Page MenuHomePhabricator

pdftotext should be poppler version not xpdf version on wikisource
Closed, ResolvedPublic

Description

Author: lars

Description:
[[Commons:File:Иннокентий Анненский - Царь Иксион, 1902.pdf]]
or
http://commons.wikimedia.org/wiki/File:%D0%98%D0%BD%D0%BD%D0%BE%D0%BA%D0%B5%D0%BD%D1%82%D0%B8%D0%B9_%D0%90%D0%BD%D0%BD%D0%B5%D0%BD%D1%81%D0%BA%D0%B8%D0%B9_-_%D0%A6%D0%B0%D1%80%D1%8C_%D0%98%D0%BA%D1%81%D0%B8%D0%BE%D0%BD,_1902.pdf
in the new version uploaded March 10, 2012,
is a PDF/A file with page images and OCR text layer, generated
from ABBYY Finereader OCR software.

The program pdftotext extracts the OCR text layer, which for the
first page begins: "Дннѳнскій.\n\nТ Р А Г Е Д І Я\nВЪ пяти ДѢЙСТВІЯХЪ\n".
(This text contains a few OCR errors, such as the initial "Д", which
is a misinterpreted "А", but this is entirely normal.)

The pdftotext output, piped through "od -c" begins:
0000000 320 224 320 275 320 275 321 263 320 275 321 201 320 272 321 226
0000020 320 271 . \n \n 320 242 320 240 320 220 320 223
0000040 320 225 320 224 320 206 320 257 \n 320 222 320
0000060 252 320 277 321 217 321 202 320 270 320 224 321 242 320

However, when the ProofreadPage extension tries to extract the text,
using the PdfHandler, the text passes through UtfNormal::cleanUp()
(line 140 of source file extensions/PdfHandler/PdfHandler.image.php),
and only the period, newline, some hyphens and digits come through.
Try this at the Russian Wikisource, by clicking the red-linked page numbers,
http://ru.wikisource.org/wiki/%D0%98%D0%BD%D0%B4%D0%B5%D0%BA%D1%81:%D0%98%D0%BD%D0%BD%D0%BE%D0%BA%D0%B5%D0%BD%D1%82%D0%B8%D0%B9_%D0%90%D0%BD%D0%BD%D0%B5%D0%BD%D1%81%D0%BA%D0%B8%D0%B9_-_%D0%A6%D0%B0%D1%80%D1%8C_%D0%98%D0%BA%D1%81%D0%B8%D0%BE%D0%BD,_1902.pdf

Pages are correctly split on \f (form feed).


Version: unspecified
Severity: normal

Details

Reference
bz35122

Event Timeline

bzimport raised the priority of this task from to Medium.Nov 22 2014, 12:11 AM
bzimport set Reference to bz35122.
bzimport added a subscriber: Unknown Object (MLST).

lars wrote:

I should add that I run Ubuntu Linux 11.10, where pdftotext -? says:
pdftotext version 0.16.7
Copyright 2005-2011 The Poppler Developers - http://poppler.freedesktop.org
Copyright 1996-2004 Glyph & Cog, LLC

The above version successfully extracts the text.

A different version, which fails to extract letters, is included in xpdf 3.02, which says:
pdftotext version 3.02
Copyright 1996-2007 Glyph & Cog, LLC

pdftotext version 3.02

from xpdf-3.02 package produces a nice garbage mainly with spaces, dots and other ASCII punctuation.

I've updated the summary to make it clearer what is needed. Let me know if I have that right and I'll open an RT ticket.

Yes, it's fine. The xpdf version thing is just our theory. We have no idea which version of pdftotext is running really.

(In reply to comment #5)

Yes, it's fine. The xpdf version thing is just our theory.
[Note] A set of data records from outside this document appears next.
/-- Bit errors of the hard symbol decisions against SYNC at a sample position (R303, R310). -/
def nbErrs (p : NbProfile) (x : List (Int × Int)) (pos : Nat) : Nat :=
  let l := (nbHead p (nbFiltered p x none) pos { timing := 0, freq := 0, last' := true }).1.drop p.preSyms
  (l.zipIdx.map fun s => ((s.1.bits.zip (p.pattern (bits p.raw 351 224) s.2)).filter fun b => b.1 != b.2).length).sum

/-- A detection: sample position of the sync word with its errors and power (R310). -/
structure NbDet where
  pos : Nat
  errs : Nat
  power : Nat
  deriving DecidableEq, Repr

/-- A position detects (R310). -/
def nbDetects (p : NbProfile) (x : List (Int × Int)) (pos : Nat) : Bool :=
  decide (pos + p.syncLen * p.sps ≤ x.length) && decide (nbErrs p x pos ≤ p.syncErrMax)
    && decide (nbPowerAt p x pos p.syncLen ≤ p.detLevel)

/-- The position of two that is taken: fewest errors, then the highest correlation, then the earliest (R310). -/
def nbBetter (p : NbProfile) (x : List (Int × Int)) (a b : Nat) : Nat :=
  let ea := nbErrs p x a
  let eb := nbErrs p x b
  if eb < ea ∨ (eb = ea ∧ Config.nbCorrelation p.raw p.area (nbFiltered p x none) a < Config.nbCorrelation p.raw p.area (nbFiltered p x none) b) then b else a

/-- The position taken of each run of adjacent detecting positions (R310). -/
def nbRuns (p : NbProfile) (x : List (Int × Int)) : List Nat :=
  let step (t : List Nat × Option (Nat × Nat)) (pos : Nat) : List Nat × Option (Nat × Nat) :=
    if nbDetects p x pos then
      match t.2 with
      | some (best, _) => (t.1, some (nbBetter p x best pos, pos))
      | none => (t.1, some (pos, pos))
    else match t.2 with
      | some (best, _) => (t.1 ++ [best], none)
      | none => t
  let r := (List.range x.length).foldl step ([], none)
  match r.2 with | some (best, _) => r.1 ++ [best] | none => r.1

/-- The detection at a position. -/
def nbDet (p : NbProfile) (x : List (Int × Int)) (pos : Nat) : NbDet :=
  { pos, errs := nbErrs p x pos, power := nbPowerAt p x pos p.syncLen }

/-! ## A reception (R311, R313 to R317) -/

/-- A reception under way or closed. -/
structure NbRx where
  det : NbDet
  preemptor : Bool
  committed : Bool
  hdrOk : Bool
  /-- Header and payload bits expected; 0 while unknown (R319). -/
  expect : Nat
  /-- Consecutive symbols of loss (R317). -/
  lossRun : Nat
  status : Nat
  bits : Nat
  endPos : Nat
  /-- One past the last sample that the reception spans: beyond endPos by the symbols of its loss (R317 ZEROS). -/
  spanEnd : Nat
  deriving DecidableEq, Repr

/-- Symbol of a sample position on the input grid (R307). -/
def NbProfile.sym (p : NbProfile) (pos : Nat) : Nat := pos / p.sps

/-- Symbol k after the sync word carries data, not a pilot (R311). -/
def NbProfile.isData (p : NbProfile) (k : Nat) : Bool :=
  decide (p.pilotPeriod = 0) || decide (p.pilotLen = 0) || decide (k % (p.pilotPeriod + p.pilotLen) < p.pilotPeriod)

/-- Bits delivered by the symbols after the sync word up to and including a symbol. -/
def nbDelivered (p : NbProfile) (r : NbRx) (sym : Nat) : Nat :=
  let n := sym + 1 - (p.sym r.det.pos + p.syncLen)
  ((List.range n).filter fun k => p.isData k).length * p.bps

/-- Frequency offset over the sync word before clipping, and its clipped value (R311). -/
def nbFreqRaw (p : NbProfile) (x : List (Int × Int)) (pos : Nat) : Int := Config.nbFreq p.raw p.area (nbHeld p x pos) pos
def nbFreqClipped (p : NbProfile) (x : List (Int × Int)) (pos : Nat) : Int :=
  max (-(p.freqRange * 256 : Int)) (min (p.freqRange * 256) (nbFreqRaw p x pos))

/-- Fractional timing of the detection at a position, in 1/16 sample (R310). -/
def nbFrac (p : NbProfile) (x : List (Int × Int)) (pos : Nat) : Nat :=
  (Config.nbFraction p.raw p.area (nbFiltered p x none) pos).toNat

/-- The estimates with which a reception begins (R310, R311). -/
def nbFirstEst (p : NbProfile) (x : List (Int × Int)) (pos : Nat) : NbEst :=
  { timing := nbFrac p x pos * 16 * 2 ^ 12, freq := nbFreqClipped p x pos * 2 ^ 12, last' := true }

/-- Gain of the tracking loop in units of 2⁻¹²: 2^−TRACK_BW (R303). -/
def NbProfile.gain (p : NbProfile) : Int := 2 ^ (12 - bits p.raw 135 128)

/-- One symbol after the sync word: it is decided, or for a pilot known; both estimates move by 2^−TRACK_BW of their error
(R311). -/
def nbTrackStep (p : NbProfile) (y : List Int) (pos : Nat) (t : List NbSym × NbEst) (j : Nat) : List NbSym × NbEst :=
  let at' : Int := (pos : Int) + ((p.syncLen + j : Nat) : Int) * p.sps
  let z := nbDecide p y t.2 at'
  let known := p.pattern (bits p.raw 223 160) (j % (p.pilotPeriod + p.pilotLen) - p.pilotPeriod)
  let level := if p.isData j then z.1 else p.levelOf t.2.last' known
  let bits' := if p.isData j then z.2.bits else known
  (t.1 ++ [{ z.2 with data := p.isData j }],
   { timing := t.2.timing + Config.nbTimingErr p.raw p.area y at' t.2.timing t.2.freq level * p.gain
     freq := t.2.freq + Config.nbFreqErr p.raw p.area y at' t.2.timing t.2.freq level * p.gain
     last' := (bits'.getLast?).getD t.2.last' })

/-- The first n symbols after the sync word, and the estimates after them. -/
def nbTrack (p : NbProfile) (y : List Int) (pos n : Nat) (e : NbEst) : List NbSym × NbEst :=
  (List.range n).foldl (nbTrackStep p y pos) ([], e)

/-- The symbols of a reception up to n after the sync word, those before its end first, and the estimates after them. -/
def nbDemod (p : NbProfile) (x : List (Int × Int)) (pos n : Nat) : List NbSym × List NbSym × NbEst :=
  let y := nbHeld p x pos
  let h := nbHead p y pos (nbFirstEst p x pos)
  (h.1, nbTrack p y pos n h.2)

/-- The symbols that a reception delivers of those up to n after the sync word: the data symbols after it, or for SLOTTED
every symbol of the burst (R311, R312). -/
def nbDelivers (p : NbProfile) (x : List (Int × Int)) (r : NbRx) (n : Nat) : List NbSym :=
  let d := nbDemod p x r.det.pos n
  if p.slotted then d.1 ++ d.2.1 else d.2.1.filter (·.data)

/-- Symbols after the sync word that a closed reception used. -/
def NbRx.after (p : NbProfile) (r : NbRx) : Nat := r.endPos / p.sps - (p.sym r.det.pos + p.syncLen)

/-- The hard bits that a closed reception delivers. -/
def nbHardBits (p : NbProfile) (x : List (Int × Int)) (r : NbRx) : List Bool :=
  ((nbDelivers p x r (r.after p)).flatMap (·.bits)).take r.bits

/-- A CRC of the profile's kind over bits that end with it passes (R304). -/
def nbCrcOk (w poly : Nat) (l : List Bool) : Bool := decide (crcBits w poly l = 0)

/-- The header check (R313): its CRC, then its length field; the expected bits when it passes. -/
def nbHeader (p : NbProfile) (x : List (Int × Int)) (r : NbRx) (sym : Nat) : Option Nat :=
  let h := ((nbDelivers p x r (sym + 1 - (p.sym r.det.pos + p.syncLen))).flatMap (·.bits)).take p.hdrBits
  let crc := match p.hdrCrc with | 0 => true | 1 => nbCrcOk 8 0x07 h | _ => nbCrcOk 16 0x1021 h
  let len := if p.lenWidth = 0 then p.payBits else bitsNum ((List.range p.lenWidth).map fun i => h.getD (p.lenPos + i) false) * 2 ^ p.lenUnit
  if crc && within len 1 4095 then some (p.hdrBits + len) else none

/-- A reception begins at a valid detection (R313, R315). -/
def nbStart (p : NbProfile) (d : NbDet) (preemptor : Bool) : NbRx :=
  { det := d, preemptor, committed := decide (p.hdrBits = 0), hdrOk := false
    expect := if p.hdrBits = 0 then p.payBits else 0, lossRun := 0, status := 0, bits := 0, endPos := 0, spanEnd := 0 }

/-- A reception closes with a status after a symbol. -/
def nbClose (p : NbProfile) (r : NbRx) (status bits lastSym : Nat) : NbRx :=
  { r with status, bits := if r.expect = 0 then bits else min bits r.expect, endPos := (lastSym + 1) * p.sps
           spanEnd := (lastSym + 1) * p.sps }

/-- The channel in SYNC mode: the reception in progress, those closed, and the detections ignored (R313). -/
structure NbRun where
  cur : Option NbRx
  closed : List NbRx
  ignored : Nat
  deriving DecidableEq, Repr
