/-- BF0 of a multi-frame, in FRAME by its `BFN` and in SYNC by the own count (R358). -/
def bf0Frame (s : State) (g released : Nat) (l : List (Option Byte)) : State :=
  let valid := mfValid l
  let num := bits (mfHeader l) 447 416
  let s := if valid then noteHeader s g released (mfHeader l) else s
  let x := s.link g
  if x.framer = 2 then
    if valid then s.setLink g { x with framer := 3, expectMf := (num + 1) % 2 ^ 32, hdrFails := 0, framesNoBf0 := 0 }
    else if 1 ≤ x.hdrFails then s.setLink g (enterHunt x)
    else s.setLink g { x with hdrFails := 1, framesNoBf0 := 0 }
  else if valid && decide (num = x.expectMf) then s.setLink g { x with hdrFails := 0, expectMf := (x.expectMf + 1) % 2 ^ 32 }
  else
    let t := bumpLink s g 2 1
    let y := t.link g
    if 1 ≤ y.hdrFails then t.setLink g (enterHunt y)
    else t.setLink g { y with hdrFails := 1, expectMf := (y.expectMf + 1) % 2 ^ 32 }

/-- One frame in FRAME or SYNC: its marker, its number and, where it is one, its multi-frame header. -/
def framerStep (s : State) (g released : Nat) (bfn : Option Nat) (l : List (Option Byte)) : State :=
  let x := s.link g
  let t := bumpLink s g 0 (b2n (decide (bfn ≠ some x.ownCount)))
  let x := t.link g
  if bfn.isNone ∧ 3 ≤ x.noMarker then
    let u := bumpLink t g 1 1
    u.setLink g (enterHunt (u.link g))
  else
    let y := { x with noMarker := if bfn.isNone then x.noMarker + 1 else 0, ownCount := (x.ownCount + 1) % 256 }
    let u := t.setLink g y
    if (x.framer = 2 ∧ bfn = some 0) ∨ (x.framer = 3 ∧ x.ownCount = 0) then bf0Frame u g released l
    else if x.framer = 2 then
      if 511 ≤ x.framesNoBf0 then u.setLink g (enterHunt y) else u.setLink g { y with framesNoBf0 := x.framesNoBf0 + 1 }
    else u

/-! ## What a frame carries (R348, R351, R361, R368) -/

/-- The fronthaul has stopped with a block's vote in a Dusk to P3 (R518). -/
def fhStopped (s : State) (block : Nat) : Bool :=
  !s.serving || (decide (s.power.target = 3) && decide (s.power.phase = 1) && decide (block < s.power.block))

/-- One management slot (R368). -/
def mcSlot (s : State) (g : Nat) (b : List Byte) : State :=
  let c := leNat (b.take 1)
  let som := tbit c 7
  let x := s.link g
  if c = 0 then s
  else
    let s := if som && x.mcBuf.isSome then bumpLink s g 13 1 else s
    let x := s.link g
    let held : Option (List Byte) := if som then some [] else x.mcBuf
    match held with
    | none => s
    | some m =>
      let m := m ++ (b.drop 1).take (c % 8)
      if tbit c 6 then mcReceive (s.setLink g { x with mcBuf := none }) g m
      else s.setLink g { x with mcBuf := some m }

/-- Bytes of a container's area (R351). -/
def tdArea (c : Nat) : Nat := 5 + (tdBits c + 1 + 7) / 8

/-- The air time of a container's sample in the epoch nearest an instant, in ns rounded down (R351). -/
def sampleTime (s : State) (id n : Nat) (now : Int) : Int :=
  let c := tdCont s id
  let x := s.cell (tdCell c)
  let base : Int := x.epochOffset + (n * tdDen c * secNs / max 1 (tdNum c) : Nat)
  let k := (now - base) / x.period
  let d := base + k * x.period
  if d + x.period - now ≤ now - d then d + x.period else d

/-- Sealing instant of a version by kind, number and slot (R364). -/
def sealDue (s : State) (container : Bool) (id : Nat) (a : Int) : Int :=
  let cell := if container then tdCell (tdCont s id) else id
  let link := if container then id / 128 else fhLink (fhCell s id)
  slotEnd (s.cell cell) a + lateMax s link

/-- Data that came whole at an instant, the release of the row with its last byte, is late for its version: that is sealed, or
its sealing instant had come (R366, R389). -/
def sealedOut (s : State) (container : Bool) (id : Nat) (a : Int) (came : Nat) : Bool :=
  decide (sealDue s container id a ≤ (came : Int)) ||
    (match fhFind s container id a with | some (_, v) => v.sealed | none => false)

/-- A sample of 32 bits as it was sent, I first, laid down as R228 does. -/
def sampleBytes (v : Nat) : List Byte := leBytes 2 (v / 65536) ++ leBytes 2 (v % 65536)

/-- A sample that came whole at an instant lands in the version of its slot (R364, R366, R386, R387, R389). -/
def landSample (s : State) (id n v came : Nat) : State :=
  let c := tdCont s id
  let n := n % max 1 (samplesPerEpoch s id)
  let a := slotAt (s.cell (tdCell c)) (sampleTime s id n s.time.now)
  let r := sampleRange s id a
  if !tdRxEn c || !hasNbm s.part.variant || n < r.1 || r.1 + r.2 ≤ n then s
  else if sealedOut s true id a came then bumpLink s (id / 128) 10 1
  else
    let (t, k) := getFhv s true id a
    let t := takeFhBuf t k
    match kget t.fh.vers k with
    | none => t
    | some w => match fhvAddr t w with
      | none => t
      | some b =>
        if w.landed.contains (n - r.1) then t
        else setFhv (landBytes t (b + 64 + tdMapBytes r.2 + 4 * (n - r.1)) (sampleBytes v)) k
          { w with landed := w.landed ++ [n - r.1] }

/-- Whole samples leave a container's stream, whose bits stand each with the time it came, and land; a sample with an absent
bit counts as not received, and after the last of an epoch comes the first of the next (R357, R364). -/
def landSamples (s : State) (id : Nat) : Nat → Nat → List (Option Bool × Nat) → State × ContRx
  | 0, i, b => (s, { bits := b.map (·.1), index := i })
  | k + 1, i, b =>
    if b.length < 32 then (s, { bits := b.map (·.1), index := i })
    else
      let w := b.take 32
      let came := (w.getLast?.map (·.2)).getD 0
      let t := if w.all fun x => x.1.isSome then landSample s id i (bitsNum (w.map fun x => x.1.getD false)) came else s
      landSamples t id k ((i + 1) % max 1 (samplesPerEpoch s id)) (b.drop 32)

/-- The bits of received bytes, none where absent. -/
def heldBits (l : List (Option Byte)) : List (Option Bool) :=
  l.flatMap fun b => match b with
    | none => List.replicate 8 none
    | some v => (List.range 8).map fun i => some (v.getLsbD (7 - i))

/-- Bits of a frame from a byte on, each with the release time of its row of 512 bytes (R347, R389). -/
def timedBits (times : List Nat) (byte : Nat) (l : List (Option Bool)) : List (Option Bool × Nat) :=
  l.zipIdx.map fun x => (x.1, times.getD ((byte + x.2 / 8) / 512) 0)

/-- One container of a frame (R351). The bits before the first sample that begins in the frame end the sample in progress,
when so many were awaited. -/
def takeContainer (s : State) (g : Nat) (times : List Nat) (l : List (Option Byte)) (i : Nat) : State :=
  let id := 128 * g + i
  let c := tdCont s id
  let x := s.link g
  if !tdRxEn c || !hasNbm s.part.variant then s
  else
    let off := tdOffset c
    if !allHeld l off 5 then s.setLink g { x with containers := kdel x.containers i }
    else
      let phase := beNat (heldBytes l off 1) / 8
      let idx := beNat (heldBytes l (off + 1) 4)
      let ctl := (heldBits ((l.drop 64).take 48)).drop (3 * i) |>.take 3
      let stuff := decide (2 ≤ (ctl.filter fun b => decide (b = some true)).length)
      let data := (heldBits ((l.drop (off + 5)).take (tdArea c - 5))).take (tdBits c + if stuff then 0 else 1)
      let old := kget x.containers i
      let (start, head) : Nat × List (Option Bool) :=
        if phase = 0 then (idx, [])
        else match old with
          | some r => if r.bits.length + phase = 32 && decide ((r.index + 1) % max 1 (samplesPerEpoch s id) = idx) then (r.index, r.bits)
              else (idx - 1, List.replicate (32 - phase) none)
          | none => (idx - 1, List.replicate (32 - phase) none)
      let b := head.map (fun x => (x, 0)) ++ timedBits times (off + 5) data
      let (t, r) :=
        if phase = 0 || b.length < 32 then landSamples s id b.length start b
        else
          let (u, _) := landSamples s id 1 start (b.take 32)
          landSamples u id b.length idx (b.drop 32)
      t.setLink g { t.link g with containers := kset (t.link g).containers i r }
We have no idea
which version of pdftotext is running really.

reedy@fenari:~$ pdftotext -v
pdftotext version 3.02
Copyright 1996-2007 Glyph & Cog, LLC

Interesting that the latest ubuntu doesn't have pdftotext from xpdf,
lucid has it in xpdf-utils

New version of pdftotext is available from poppler-utils, although version numbers are low (now at 0.18.4):

http://packages.ubuntu.com/precise/poppler-utils

http://poppler.freedesktop.org/

Usually you have to get rid of xpdf to use poppler.

mah@lucid:~$ xpdf -v
xpdf version 3.02
Copyright 1996-2007 Glyph & Cog, LLC
mah@lucid:~$ pdftotext -v
pdftotext version 0.12.4
Copyright 2005-2009 The Poppler Developers - http://poppler.freedesktop.org
Copyright 1996-2004 Glyph & Cog, LLC
mah@lucid:~$ dpkg -l xpdf xpdf-reader poppler-utils xpdf-utils
Desired=Unknown/Install/Remove/Purge/Hold

Status=Not/Inst/Cfg-files/Unpacked/Failed-cfg/Half-inst/trig-aWait/Trig-pend
/ Err?=(none)/Reinst-required (Status,Err: uppercase=bad)
/ Name Version

+++-==============================-==============================-
ii poppler-utils 0.12.4-0ubuntu5.2
ii xpdf 3.02-2ubuntu1.1
ii xpdf-reader 3.02-2ubuntu1.1
un xpdf-utils <none>

https://rt.wikimedia.org/Ticket/Display.html?id=2631

beau wrote:

*** Bug 34540 has been marked as a duplicate of this bug. ***

beau wrote:

*** Bug 32064 has been marked as a duplicate of this bug. ***

This was fixed when MediaWiki boxes were upgraded to Ubuntu Precise (which happened a few months ago). Faidon checked that on a Precise box poppler-utils is indeed installed instead of xpdf-utils.

Closing as FIXED.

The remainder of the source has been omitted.